Mais, en vérité, qu’avait-elle, cette pensée, de si insultant ? Est-ce donc une honte d’aimer et d’être aimé ? D’être aimé, non ; cela est au contraire une marque de puissance ; mais aimer, c’est-à-dire se donner en échange, c’est là qu’est la niaiserie, l’infériorité. Car il faut dire indépendant. À vingt ans, pour être sûr d’être un homme, il faut ne rien respecter, ne rien croire et ne rien aimer que soi. C’est alors que du haut de ce vide on est supérieur. Ce triste amour-propre de l’enfant d’aujourd’hui, Albert l’avait encore, du moins avec ceux qui en étaient atteints, Il savait bien qu’il aurait pu se parer de sa riche fiancée, pourvu que, dédaigneux de la confiance qu’elle avait en lui, de son propre amour, il eut eu des maîtresses en attendant ; mais aimant, respectant sa fol, il n’avait qu’à rougir de sa loyauté.

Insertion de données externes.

-- ==== Sys2Proof/Certificates/Slice0/Obligations.lean ====
section
/-! DEFINITION. The statements for the provers. The definitions under Sys2Proof.Expected say, from the rules, what
states and reports a rule leaves; the obligations say that exec and step leave them. -/

open Sys2Proof Sys2Proof.Machine

namespace Sys2Proof.Expected

/-- `roundup(x, MAU)` (rules R10, R87). -/
def rounded (s : State) (x : Nat) : Nat := s.cfg.mau * ((x + s.cfg.mau - 1) / s.cfg.mau)

/-- The end of what a copy of `n` bytes to packet memory at `o` reaches: the end of the unit it ends in (rule R49). -/
def copyEnd (s : State) (o n : Nat) : Nat := if n = 0 then o else max (o + n) (rounded s (o + n))

/-- `LegalSize` of rule R105. -/
def LegalSize (size : Half) : Prop :=
  size = 0 ∨ (size.toNat % 2 = 0 ∧ 2 ≤ size.toNat ∧ size.toNat ≤ 62)
    ∨ (size.toNat % 32 = 0 ∧ 64 ≤ size.toNat ∧ size.toNat ≤ 1024)

/-- The transmit buffer a packet of endpoint `n` goes to: the one in the descriptor, or the next free offset on first
use (rule R97). -/
def txAddr (s : State) (n : EpNum) : Half := if s.bdt[n].addrTx = 0 then s.brk else s.bdt[n].addrTx

/-- The receive buffer of endpoint `n` (rule R104). -/
def rxAddr (s : State) (n : EpNum) : Half := if s.bdt[n].addrRx = 0 then s.brk else s.bdt[n].addrRx

/-- The break pointer after the first use of a side with descriptor address `addr` (rules R87, R90). -/
def breakAfter (s : State) (n : EpNum) (addr : Half) : Half :=
  if addr = 0 then s.brk + BitVec.ofNat 16 (rounded s s.ep[n].size.toNat) else s.brk

/-- Whether the first use of a side with descriptor address `addr` passes the end of packet memory (rules R87, R88). -/
def overflows (s : State) (n : EpNum) (addr : Half) : Bool :=
  decide (addr = 0 ∧ s.cfg.pmaSize < s.brk.toNat + rounded s s.ep[n].size.toNat)

/-- The number of bytes of the next packet: `min(tx_len - completed, P)` (rule R97). -/
def chunk (e : Endpoint) : Nat :=
  min (e.txLen - (e.txPos - e.txBuf).setWidth 16).toNat e.size.toNat

/-- The send completion rule (rule R98). -/
abbrev Terminal (e : Endpoint) : Prop :=
  chunk e ≠ e.size.toNat ∨ (e.flags.getLsbD 0 = true ∧ chunk e = e.size.toNat
    ∧ (e.txPos - e.txBuf).setWidth 16 + BitVec.ofNat 16 (chunk e) = e.txLen)

/-- The endpoint record after one packet: the cursor is null or has advanced by the chunk (rules R97, R98). -/
def afterPacket (e : Endpoint) : Endpoint :=
  { e with txPos := if Terminal e then 0 else e.txPos + BitVec.ofNat 32 (chunk e) }

/-- A reception armed at `buf` with room `len` on a configured endpoint (rules R103, R104). -/
def armedReceive (s : State) (n : EpNum) (buf : Word) (len : Half) : State :=
  { s with
    brk := breakAfter s n s.bdt[n].addrRx
    ep := s.ep.set n { s.ep[n] with rxBuf := buf, rxPos := buf, rxLen := len }
    bdt := s.bdt.set n { s.bdt[n] with addrRx := rxAddr s n, countRx := rxCountEncode s.ep[n].size }
    hw := s.hw.set n { s.hw[n] with rxStatus := .valid }
    faults :=
      { s.faults with
        rxOverwrite := s.faults.rxOverwrite || (s.hw[n].ctrRx && !s.hw[n].setup)
        pmaOverflow := s.faults.pmaOverflow || overflows s n s.bdt[n].addrRx } }

/-- One zero-length packet sent from `buf` on a configured endpoint (rules R95, R97, R98). The counter of free values,
which every produced packet advances, is the model's own field (log 26). -/
def sentZlp (s : State) (n : EpNum) (buf : Word) : State :=
  { s with
    brk := breakAfter s n s.bdt[n].addrTx
    ep := s.ep.set n { s.ep[n] with txBuf := buf, txPos := 0, txLen := 0 }
    bdt := s.bdt.set n { s.bdt[n] with addrTx := txAddr s n, countTx := 0 }
    hw := s.hw.set n { s.hw[n] with txStatus := .valid }
    draws := s.draws + 1
    faults :=
      { s.faults with
        txOverwrite := s.faults.txOverwrite || decide (s.hw[n].txStatus = .valid)
        pmaOverflow := s.faults.pmaOverflow || overflows s n s.bdt[n].addrTx } }
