@[simp] theorem State.beginPacketReceive_ep (n : EpNum) : (s.beginPacketReceive n).ep = s.ep := by
  unfold State.beginPacketReceive; (repeat' split) <;> simp
@[simp] theorem State.beginPacketReceive_devAddr (n : EpNum) : (s.beginPacketReceive n).devAddr = s.devAddr := by
  unfold State.beginPacketReceive; (repeat' split) <;> simp
@[simp] theorem State.beginPacketReceive_devEn (n : EpNum) : (s.beginPacketReceive n).devEn = s.devEn := by
  unfold State.beginPacketReceive; (repeat' split) <;> simp
@[simp] theorem State.beginPacketReceive_ctl (n : EpNum) : (s.beginPacketReceive n).ctl = s.ctl := by
  unfold State.beginPacketReceive; (repeat' split) <;> simp
@[simp] theorem State.beginPacketReceive_bl (n : EpNum) : (s.beginPacketReceive n).bl = s.bl := by
  unfold State.beginPacketReceive; (repeat' split) <;> simp
@[simp] theorem State.beginPacketReceive_ram (n : EpNum) : (s.beginPacketReceive n).ram = s.ram := by
  unfold State.beginPacketReceive; (repeat' split) <;> simp
@[simp] theorem State.beginPacketReceive_pma (n : EpNum) : (s.beginPacketReceive n).pma = s.pma := by
  unfold State.beginPacketReceive; (repeat' split) <;> simp
@[simp] theorem State.beginPacketReceive_flash (n : EpNum) : (s.beginPacketReceive n).flash = s.flash := by
  unfold State.beginPacketReceive; (repeat' split) <;> simp
@[simp] theorem State.beginPacketReceive_flashErased (n : EpNum) : (s.beginPacketReceive n).flashErased = s.flashErased := by
  unfold State.beginPacketReceive; (repeat' split) <;> simp
@[simp] theorem State.beginPacketReceive_refused (n : EpNum) : (s.beginPacketReceive n).refused = s.refused := by
  unfold State.beginPacketReceive; (repeat' split) <;> simp
@[simp] theorem State.beginPacketReceive_cfg (n : EpNum) : (s.beginPacketReceive n).cfg = s.cfg := by
  unfold State.beginPacketReceive; (repeat' split) <;> simp
@[simp] theorem State.beginPacketReceive_inputs (n : EpNum) : (s.beginPacketReceive n).inputs = s.inputs := by
  unfold State.beginPacketReceive; (repeat' split) <;> simp
@[simp] theorem State.beginPacketReceive_flashAnswers (n : EpNum) : (s.beginPacketReceive n).flashAnswers = s.flashAnswers := by
  unfold State.beginPacketReceive; (repeat' split) <;> simp
@[simp] theorem State.beginPacketReceive_classAnswers (n : EpNum) : (s.beginPacketReceive n).classAnswers = s.classAnswers := by
  unfold State.beginPacketReceive; (repeat' split) <;> simp
@[simp] theorem State.beginPacketReceive_draws (n : EpNum) : (s.beginPacketReceive n).draws = s.draws := by
  unfold State.beginPacketReceive; (repeat' split) <;> simp
@[simp] theorem State.beginPacketReceive_obs (n : EpNum) : (s.beginPacketReceive n).obs = s.obs := by
  unfold State.beginPacketReceive; (repeat' split) <;> simp
@[simp] theorem State.beginPacketReceive_hostReceived (n : EpNum) : (s.beginPacketReceive n).hostReceived = s.hostReceived := by
  unfold State.beginPacketReceive; (repeat' split) <;> simp
@[simp] theorem State.beginPacketReceive_completions (n : EpNum) : (s.beginPacketReceive n).completions = s.completions := by
  unfold State.beginPacketReceive; (repeat' split) <;> simp
@[simp] theorem State.beginPacketReceive_notices (n : EpNum) : (s.beginPacketReceive n).notices = s.notices := by
  unfold State.beginPacketReceive; (repeat' split) <;> simp

@[simp] theorem State.beginReceive_devAddr (n : EpNum) (buf : Word) (len : Half) : (s.beginReceive n buf len).devAddr = s.devAddr := by
  unfold State.beginReceive; (repeat' split) <;> simp
@[simp] theorem State.beginReceive_devEn (n : EpNum) (buf : Word) (len : Half) : (s.beginReceive n buf len).devEn = s.devEn := by
  unfold State.beginReceive; (repeat' split) <;> simp
@[simp] theorem State.beginReceive_ctl (n : EpNum) (buf : Word) (len : Half) : (s.beginReceive n buf len).ctl = s.ctl := by
  unfold State.beginReceive; (repeat' split) <;> simp
@[simp] theorem State.beginReceive_bl (n : EpNum) (buf : Word) (len : Half) : (s.beginReceive n buf len).bl = s.bl := by
  unfold State.beginReceive; (repeat' split) <;> simp
@[simp] theorem State.beginReceive_ram (n : EpNum) (buf : Word) (len : Half) : (s.beginReceive n buf len).ram = s.ram := by
  unfold State.beginReceive; (repeat' split) <;> simp
@[simp] theorem State.beginReceive_pma (n : EpNum) (buf : Word) (len : Half) : (s.beginReceive n buf len).pma = s.pma := by
  unfold State.beginReceive; (repeat' split) <;> simp
@[simp] theorem State.beginReceive_flash (n : EpNum) (buf : Word) (len : Half) : (s.beginReceive n buf len).flash = s.flash := by
  unfold State.beginReceive; (repeat' split) <;> simp
@[simp] theorem State.beginReceive_flashErased (n : EpNum) (buf : Word) (len : Half) : (s.beginReceive n buf len).flashErased = s.flashErased := by
  unfold State.beginReceive; (repeat' split) <;> simp
@[simp] theorem State.beginReceive_refused (n : EpNum) (buf : Word) (len : Half) : (s.beginReceive n buf len).refused = s.refused := by
  unfold State.beginReceive; (repeat' split) <;> simp
@[simp] theorem State.beginReceive_cfg (n : EpNum) (buf : Word) (len : Half) : (s.beginReceive n buf len).cfg = s.cfg := by
  unfold State.beginReceive; (repeat' split) <;> simp
@[simp] theorem State.beginReceive_inputs (n : EpNum) (buf : Word) (len : Half) : (s.beginReceive n buf len).inputs = s.inputs := by
  unfold State.beginReceive; (repeat' split) <;> simp
@[simp] theorem State.beginReceive_flashAnswers (n : EpNum) (buf : Word) (len : Half) : (s.beginReceive n buf len).flashAnswers = s.flashAnswers := by
  unfold State.beginReceive; (repeat' split) <;> simp
@[simp] theorem State.beginReceive_classAnswers (n : EpNum) (buf : Word) (len : Half) : (s.beginReceive n buf len).classAnswers = s.classAnswers := by
  unfold State.beginReceive; (repeat' split) <;> simp
@[simp] theorem State.beginReceive_draws (n : EpNum) (buf : Word) (len : Half) : (s.beginReceive n buf len).draws = s.draws := by
  unfold State.beginReceive; (repeat' split) <;> simp
@[simp] theorem State.beginReceive_obs (n : EpNum) (buf : Word) (len : Half) : (s.beginReceive n buf len).obs = s.obs := by
  unfold State.beginReceive; (repeat' split) <;> simp
@[simp] theorem State.beginReceive_hostReceived (n : EpNum) (buf : Word) (len : Half) : (s.beginReceive n buf len).hostReceived = s.hostReceived := by
  unfold State.beginReceive; (repeat' split) <;> simp
@[simp] theorem State.beginReceive_completions (n : EpNum) (buf : Word) (len : Half) : (s.beginReceive n buf len).completions = s.completions := by
  unfold State.beginReceive; (repeat' split) <;> simp
@[simp] theorem State.beginReceive_notices (n : EpNum) (buf : Word) (len : Half) : (s.beginReceive n buf len).notices = s.notices := by
  unfold State.beginReceive; (repeat' split) <;> simp

@[simp] theorem State.takeSetup_brk (n : EpNum) : (s.takeSetup n).brk = s.brk := by
  unfold State.takeSetup; simp
@[simp] theorem State.takeSetup_bdt (n : EpNum) : (s.takeSetup n).bdt = s.bdt := by
  unfold State.takeSetup; simp
@[simp] theorem State.takeSetup_hw (n : EpNum) : (s.takeSetup n).hw = s.hw := by
  unfold State.takeSetup; simp
@[simp] theorem State.takeSetup_devAddr (n : EpNum) : (s.takeSetup n).devAddr = s.devAddr := by
  unfold State.takeSetup; simp
@[simp] theorem State.takeSetup_devEn (n : EpNum) : (s.takeSetup n).devEn = s.devEn := by
  unfold State.takeSetup; simp
@[simp] theorem State.takeSetup_ctl (n : EpNum) : (s.takeSetup n).ctl = s.ctl := by
  unfold State.takeSetup; simp
@[simp] theorem State.takeSetup_bl (n : EpNum) : (s.takeSetup n).bl = s.bl := by
  unfold State.takeSetup; simp
@[simp] theorem State.takeSetup_ram (n : EpNum) : (s.takeSetup n).ram = s.ram := by
  unfold State.takeSetup; simp
@[simp] theorem State.takeSetup_pma (n : EpNum) : (s.takeSetup n).pma = s.pma := by
  unfold State.takeSetup; simp
@[simp] theorem State.takeSetup_flash (n : EpNum) : (s.takeSetup n).flash = s.flash := by
  unfold State.takeSetup; simp
@[simp] theorem State.takeSetup_flashErased (n : EpNum) : (s.takeSetup n).flashErased = s.flashErased := by
  unfold State.takeSetup; simp
@[simp] theorem State.takeSetup_refused (n : EpNum) : (s.takeSetup n).refused = s.refused := by
  unfold State.takeSetup; simp
@[simp] theorem State.takeSetup_cfg (n : EpNum) : (s.takeSetup n).cfg = s.cfg := by
  unfold State.takeSetup; simp
@[simp] theorem State.takeSetup_inputs (n : EpNum) : (s.takeSetup n).inputs = s.inputs := by
  unfold State.takeSetup; simp
@[simp] theorem State.takeSetup_flashAnswers (n : EpNum) : (s.takeSetup n).flashAnswers = s.flashAnswers := by
  unfold State.takeSetup; simp
@[simp] theorem State.takeSetup_classAnswers (n : EpNum) : (s.takeSetup n).classAnswers = s.classAnswers := by
  unfold State.takeSetup; simp
@[simp] theorem State.takeSetup_obs (n : EpNum) : (s.takeSetup n).obs = s.obs := by
  unfold State.takeSetup; simp
@[simp] theorem State.takeSetup_hostReceived (n : EpNum) : (s.takeSetup n).hostReceived = s.hostReceived := by
  unfold State.takeSetup; simp
@[simp] theorem State.takeSetup_completions (n : EpNum) : (s.takeSetup n).completions = s.completions := by
  unfold State.takeSetup; simp
@[simp] theorem State.takeSetup_notices (n : EpNum) : (s.takeSetup n).notices = s.notices := by
  unfold State.takeSetup; simp

@[simp] theorem State.copyReceived_brk (n : EpNum) (count : BitVec 10) : (s.copyReceived n count).brk = s.brk := by
  unfold State.copyReceived; simp
@[simp] theorem State.copyReceived_ep (n : EpNum) (count : BitVec 10) : (s.copyReceived n count).ep = s.ep := by
  unfold State.copyReceived; simp
@[simp] theorem State.copyReceived_bdt (n : EpNum) (count : BitVec 10) : (s.copyReceived n count).bdt = s.bdt := by
  unfold State.copyReceived; simp
@[simp] theorem State.copyReceived_hw (n : EpNum) (count : BitVec 10) : (s.copyReceived n count).hw = s.hw := by
  unfold State.copyReceived; simp
@[simp] theorem State.copyReceived_devAddr (n : EpNum) (count : BitVec 10) : (s.copyReceived n count).devAddr = s.devAddr := by
  unfold State.copyReceived; simp
@[simp] theorem State.copyReceived_devEn (n : EpNum) (count : BitVec 10) : (s.copyReceived n count).devEn = s.devEn := by
  unfold State.copyReceived; simp
@[simp] theorem State.copyReceived_ctl (n : EpNum) (count : BitVec 10) : (s.copyReceived n count).ctl = s.ctl := by
  unfold State.copyReceived; simp
@[simp] theorem State.copyReceived_bl (n : EpNum) (count : BitVec 10) : (s.copyReceived n count).bl = s.bl := by
  unfold State.copyReceived; simp
@[simp] theorem State.copyReceived_pma (n : EpNum) (count : BitVec 10) : (s.copyReceived n count).pma = s.pma := by
  unfold State.copyReceived; simp
@[simp] theorem State.copyReceived_flash (n : EpNum) (count : BitVec 10) : (s.copyReceived n count).flash = s.flash := by
  unfold State.copyReceived; simp
@[simp] theorem State.copyReceived_flashErased (n : EpNum) (count : BitVec 10) : (s.copyReceived n count).flashErased = s.flashErased := by
  unfold State.copyReceived; simp
@[simp] theorem State.copyReceived_refused (n : EpNum) (count : BitVec 10) : (s.copyReceived n count).refused = s.refused := by
  unfold State.copyReceived; simp
@[simp] theorem State.copyReceived_cfg (n : EpNum) (count : BitVec 10) : (s.copyReceived n count).cfg = s.cfg := by
  unfold State.copyReceived; simp
@[simp] theorem State.copyReceived_inputs (n : EpNum) (count : BitVec 10) : (s.copyReceived n count).inputs = s.inputs := by
  unfold State.copyReceived; simp
@[simp] theorem State.copyReceived_flashAnswers (n : EpNum) (count : BitVec 10) : (s.copyReceived n count).flashAnswers = s.flashAnswers := by
  unfold State.copyReceived; simp
@[simp] theorem State.copyReceived_classAnswers (n : EpNum) (count : BitVec 10) : (s.copyReceived n count).classAnswers = s.classAnswers := by
  unfold State.copyReceived; simp
@[simp] theorem State.copyReceived_obs (n : EpNum) (count : BitVec 10) : (s.copyReceived n count).obs = s.obs := by
  unfold State.copyReceived; simp
@[simp] theorem State.copyReceived_hostReceived (n : EpNum) (count : BitVec 10) : (s.copyReceived n count).hostReceived = s.hostReceived := by
  unfold State.copyReceived; simp
@[simp] theorem State.copyReceived_completions (n : EpNum) (count : BitVec 10) : (s.copyReceived n count).completions = s.completions := by
  unfold State.copyReceived; simp
@[simp] theorem State.copyReceived_notices (n : EpNum) (count : BitVec 10) : (s.copyReceived n count).notices = s.notices := by
  unfold State.copyReceived; simp
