theorem reset_clean : State.reset.clean = true := rfl

/-- No completion flag is set. -/
theorem reset_final : State.reset.final = true := by
  have hidle : State.reset.draining = false :=
    (State.draining_iff _).mpr fun n => by simp [EpHardware.reset]
  simp [State.final, reset_clean, hidle]

/-- Settles O59: the memories are empty, the bootloader awaits no payload, and the rest is said above. -/
theorem resetMeetsTheInvariants : Obligations.ResetMeetsTheInvariants := by
  unfold Obligations.ResetMeetsTheInvariants
  exact ⟨rfl, reset_registersOk, reset_cursorsOk, reset_arenaOk, rfl, reset_clean, reset_final, reset_cfg_valid,
      atReset_defaults⟩

end Sys2Proof.Proofs
end

section
/-! The laws the statements of 10_state.md share: the rows a control event fires, EP_CONFIGURE and END_PACKET_RECEIVE
by cases, the first reception of an endpoint, and what a delivery leaves unchanged. -/

namespace Sys2Proof.Machine

open Sys2Proof.Expected

/-- A property of every entry stays one where the entry written has it. -/
theorem vset_all {α : Type} {p : α → Prop} {v : Vector α 8} (h : ∀ m : EpNum, p v[m]) (n : EpNum) {x : α} (hx : p x)
    (m : EpNum) : p (v.set n x)[m] := by
  by_cases hm : m = n
  · rw [hm, vset_self]; exact hx
  · rw [vset_ne _ _ hm]; exact h m

/-- A RESET fires row 1 in every control state (rule R116). -/
theorem ctlReset_row (s : State) : s.ctlEvent .reset = s.ctlRow1 := by
  cases h : s.ctl <;> simp [State.ctlEvent, State.ctlKey, h, CtlState.code, CtlEvent.code, ctlRowOf, firstMatch]

/-- EP_CONFIGURE with operands it accepts (rule R92). -/
theorem State.epConfigure_of_configOk (s : State) (n : EpNum) {type : EpType} {size : Half} {flags : Word}
    (h : configOk type size flags = true) :
    s.epConfigure n type size flags =
      ((s.raiseIf (decide ((s.bdt[n].addrTx ≠ 0 ∨ s.bdt[n].addrRx ≠ 0) ∧ size ≠ s.ep[n].size)) .resizeAllocated).modEp n
        fun e => e.configured type size flags).modHw n fun h => { h with txStatus := .nak, rxStatus := .nak } := by
  simp only [configOk, Bool.and_eq_true, decide_eq_true_eq] at h
  obtain ⟨⟨htype, hsize⟩, hflags⟩ := h
  rw [State.epConfigure, if_neg htype, if_neg (by simp [hsize]), if_neg (by simp [hflags])]

/-- EP_CONFIGURE with operands it does not accept (rules R92, R171). -/
theorem State.epConfigure_refuses (s : State) (n : EpNum) {type : EpType} {size : Half} {flags : Word}
    (h : ¬ configOk type size flags = true) : ∃ r, s.epConfigure n type size flags = s.refuse r := by
  unfold State.epConfigure
  split
  · exact ⟨_, rfl⟩
  · split
    · exact ⟨_, rfl⟩
    · split
      · exact ⟨_, rfl⟩
      next htype hsize hflags =>
        simp only [Bool.not_eq_true', Bool.not_eq_false, ne_eq, not_not] at hsize hflags
        exact absurd (by simp [configOk, htype, hsize, hflags]) h

section Receive

variable (s : State) (n : EpNum) (count : BitVec 10)

/-- The data case where the packet ends the reception (rule R108). -/
theorem State.takeData_of_terminal (h : s.ep[n].rxTerminal count = true) :
    s.takeData n count = (.done (s.ep[n].rxCompleted + s.ep[n].rxCopied count),
      (s.copyReceived n count).modEp n fun e => { e with rxPos := 0 }) :=
  if_pos h

/-- The data case where the reception goes on (rule R108). -/
theorem State.takeData_of_not_terminal (h : ¬ s.ep[n].rxTerminal count = true) :
    s.takeData n count = (.working,
      ((s.copyReceived n count).modEp n fun e =>
        { e with rxPos := e.rxPos + (e.rxCopied count).setWidth 32 }).beginPacketReceive n) :=
  if_neg h

/-- The data case of END_PACKET_RECEIVE moves or ends the cursor of its endpoint (rule R108). -/
theorem State.takeData_ep :
    (s.takeData n count).2.ep = s.ep.set n { s.ep[n] with
      rxPos := if s.ep[n].rxTerminal count then 0 else s.ep[n].rxPos + (s.ep[n].rxCopied count).setWidth 32 } := by
  by_cases h : s.ep[n].rxTerminal count = true
  · rw [State.takeData_of_terminal s n count h, if_pos h, State.modEp_ep, State.copyReceived_ep]
  · rw [State.takeData_of_not_terminal s n count h, if_neg h, State.beginPacketReceive_ep, State.modEp_ep,
      State.copyReceived_ep]

/-- The SETUP case of END_PACKET_RECEIVE writes its endpoint's setup packet and ends its cursor (rule R106). -/
theorem State.takeSetup_ep :
    (s.takeSetup n).ep = s.ep.set n { s.ep[n] with
      lastSetup := SetupPacket.ofFun fun k => s.pmaByte (s.bdt[n].addrRx.toNat + k), rxPos := 0 } := by
  simp [State.takeSetup]

end Receive

section Delivery

variable (s : State) (n : EpNum) (bs : List Byte) (setup : Bool)

@[simp] theorem State.packetIn_brk : (s.packetIn n bs setup).brk = s.brk := by
  simp [State.packetIn]

@[simp] theorem State.packetIn_ep : (s.packetIn n bs setup).ep = s.ep := by
  simp [State.packetIn]

theorem State.packetIn_bdt :
    (s.packetIn n bs setup).bdt = s.bdt.set n { s.bdt[n] with
      countRx := withCount s.bdt[n].countRx (BitVec.ofNat 10 bs.length) } := by
  simp [State.packetIn]

@[simp] theorem State.packetIn_devEn : (s.packetIn n bs setup).devEn = s.devEn := by
  simp [State.packetIn]

@[simp] theorem State.packetIn_devAddr : (s.packetIn n bs setup).devAddr = s.devAddr := by
  simp [State.packetIn]

end Delivery

/-- Whole units stay as they are when rounded up (rule R10). -/
theorem rounded_of_units (s : State) {x : Nat} (h : x % s.cfg.mau = 0) (hmau : 0 < s.cfg.mau) : rounded s x = x := by
  obtain ⟨q, rfl⟩ := Nat.dvd_of_mod_eq_zero h
  rw [rounded, Nat.add_sub_assoc hmau, Nat.mul_add_div hmau, Nat.div_eq_of_lt (by omega), Nat.add_zero]

/-- The first reception of an endpoint whose buffer fits, with no event pending, raises no fault (rules R88, R104). -/
theorem armedReceive_of_room (s : State) (n : EpNum) (buf : Word) (len : Half) (hfirst : s.bdt[n].addrRx = 0)
    (hidle : s.hw[n].ctrRx = false) (hroom : s.brk.toNat + rounded s s.ep[n].size.toNat ≤ s.cfg.pmaSize) :
    armedReceive s n buf len = { s with
      brk := s.brk + BitVec.ofNat 16 (rounded s s.ep[n].size.toNat)
      ep := s.ep.set n { s.ep[n] with rxBuf := buf, rxPos := buf, rxLen := len }
      bdt := s.bdt.set n { s.bdt[n] with addrRx := s.brk, countRx := rxCountEncode s.ep[n].size }
      hw := s.hw.set n { s.hw[n] with rxStatus := .valid } } := by
  simp only [armedReceive, breakAfter, rxAddr, overflows, hfirst, hidle, if_true, true_and, Nat.not_lt.mpr hroom,
    decide_false, Bool.or_false, Bool.false_and]

end Sys2Proof.Machine
end

section
/-! The sticky record of faults and refusals (rule R38): every shared operation keeps it, so every step does. -/

namespace Sys2Proof.Proofs

open Sys2Proof.Machine Sys2Proof.Expected

/-- `t` records every fault `s` records, and a refusal reason of `s` is that of `t` (rule R38, log 4). -/
structure Remembers (s t : State) : Prop where
  faults : ∀ k, s.faults.has k = true → t.faults.has k = true
  refused : ∀ r, s.refused = some r → t.refused = some r

theorem Remembers.refl (s : State) : Remembers s s := ⟨fun _ => id, fun _ => id⟩

namespace Remembers

variable {s u : State} (h : Remembers s u)
include h

/-- An operation that touches neither mark keeps the record. -/
theorem frame {v : State} (hf : v.faults = u.faults) (hr : v.refused = u.refused) : Remembers s v :=
  ⟨fun k hk => hf ▸ h.faults k hk, fun r hs => hr.trans (h.refused r hs)⟩

theorem modEp (n : EpNum) (f : Endpoint → Endpoint) : Remembers s (u.modEp n f) := h.frame rfl rfl

theorem modBdt (n : EpNum) (f : Descriptor → Descriptor) : Remembers s (u.modBdt n f) := h.frame rfl rfl

theorem modHw (n : EpNum) (f : EpHardware → EpHardware) : Remembers s (u.modHw n f) := h.frame rfl rfl

theorem pmaCellOpen (o n : Nat) : Remembers s (u.pmaCellOpen o n) := h.frame rfl rfl

theorem raiseIf (c : Bool) (k : FaultKind) : Remembers s (u.raiseIf c k) where
  faults j hj := by
    rw [State.raiseIf_faults]
    split
    · rw [FaultSet.has_insert, h.faults j hj, Bool.or_true]
    · exact h.faults j hj
  refused := h.refused

/-- The first reason stays (log 4). -/
theorem refuse (r : RefusalReason) : Remembers s (u.refuse r) where
  faults := h.faults
  refused r' hr := by rw [State.refuse, h.refused r' hr]; rfl

theorem epConfigure (n : EpNum) (type : EpType) (size : Half) (flags : Word) :
    Remembers s (u.epConfigure n type size flags) := by
  by_cases hok : configOk type size flags = true
  · rw [State.epConfigure_of_configOk u n hok]
    exact ((h.raiseIf _ _).modEp n _).modHw n _
  · obtain ⟨r, hr⟩ := u.epConfigure_refuses n hok
    rw [hr]
    exact h.refuse r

Depuis quand l’homme moderne a-t-il mis de l’amour-propre et de la fanfaronnade dans ses vices ? Pour marquer cette transformation, il faudrait remonter aux premiers signes de décadence d’une morale, d’une foi antihumaine. Quand le bien et le mal, le juste et l’injuste, sont triés de telle sorte qu’ils restent confondus, que ce qui est donné comme le bien, à beaucoup d’égards, est le mal, et que ce qui est appelé mal contient une portion considérable de justice, la révolte, quand elle survient, prend tout simplement les choses à l’opposé, laissant subsister la confusion. Il s’agirait de faire un triage nouveau, plus intelligent, plus vrai ; mais la révolte n’a pas le temps, et c’est ce qui saute aux yeux, c’est l’antithèse qu’elle prend pour drapeau.

Car jusqu’ici malheureusement le progrès est une bataille, et par conséquent le philosophe un combattant. Il y a nécessité pour lui de donner des coups et d’en recevoir ; en se battant, on ne médite pas à l’aise ni de sang-froid. Le gros de l’armée, il va sans dire, y songe moins encore. Le défi s’en mêle ; on est injurié, on accepte bravement. l’injure ; puis la tradition se fait et fixe la confusion pour longtemps en créant des fétiches et des évangiles nouveaux. C’est dans ce sentiment que Diderot répond à sainte Thérèse, Blanqui à de Maistre, Robespierre à Catherine de Médicis…

À bas Dieu ! donc vive Satan ! Foin du faux devoir, donc plus de devoir ! À bas la superstition ! vive le scepticisme ! L’ascétisme est un outrage à la nature ; à nous, l’ivresse des sens. Le mysticisme est une folie ; donc plus rien que de palpable ! Plus de servitude, donc plus de lien !

Tel est le courant qui, depuis deux siècles, entraîne d’une marche inégale l’humanité, la moralisant et la démoralisant tout ensemble, jusqu’à ce qu’il l’élève à une morale supérieure. Il a créé la doctrine de l’égoïsme et celle de la solidarité ; il a fait de la politique une sentine d’hypocrisies et de lâchetés, mais il a détruit le droit divin. Il a donné Turcaret pour successeur à Montmorency, mais Turcaret en a pour bien moins longtemps ; il a fait la bohème, mais il a fourni les bataillons de marche du siége, jeunes héroïsmes trompés. Il ne voit pas encore bien l’avenir, mais le passé du moins excite sa haine.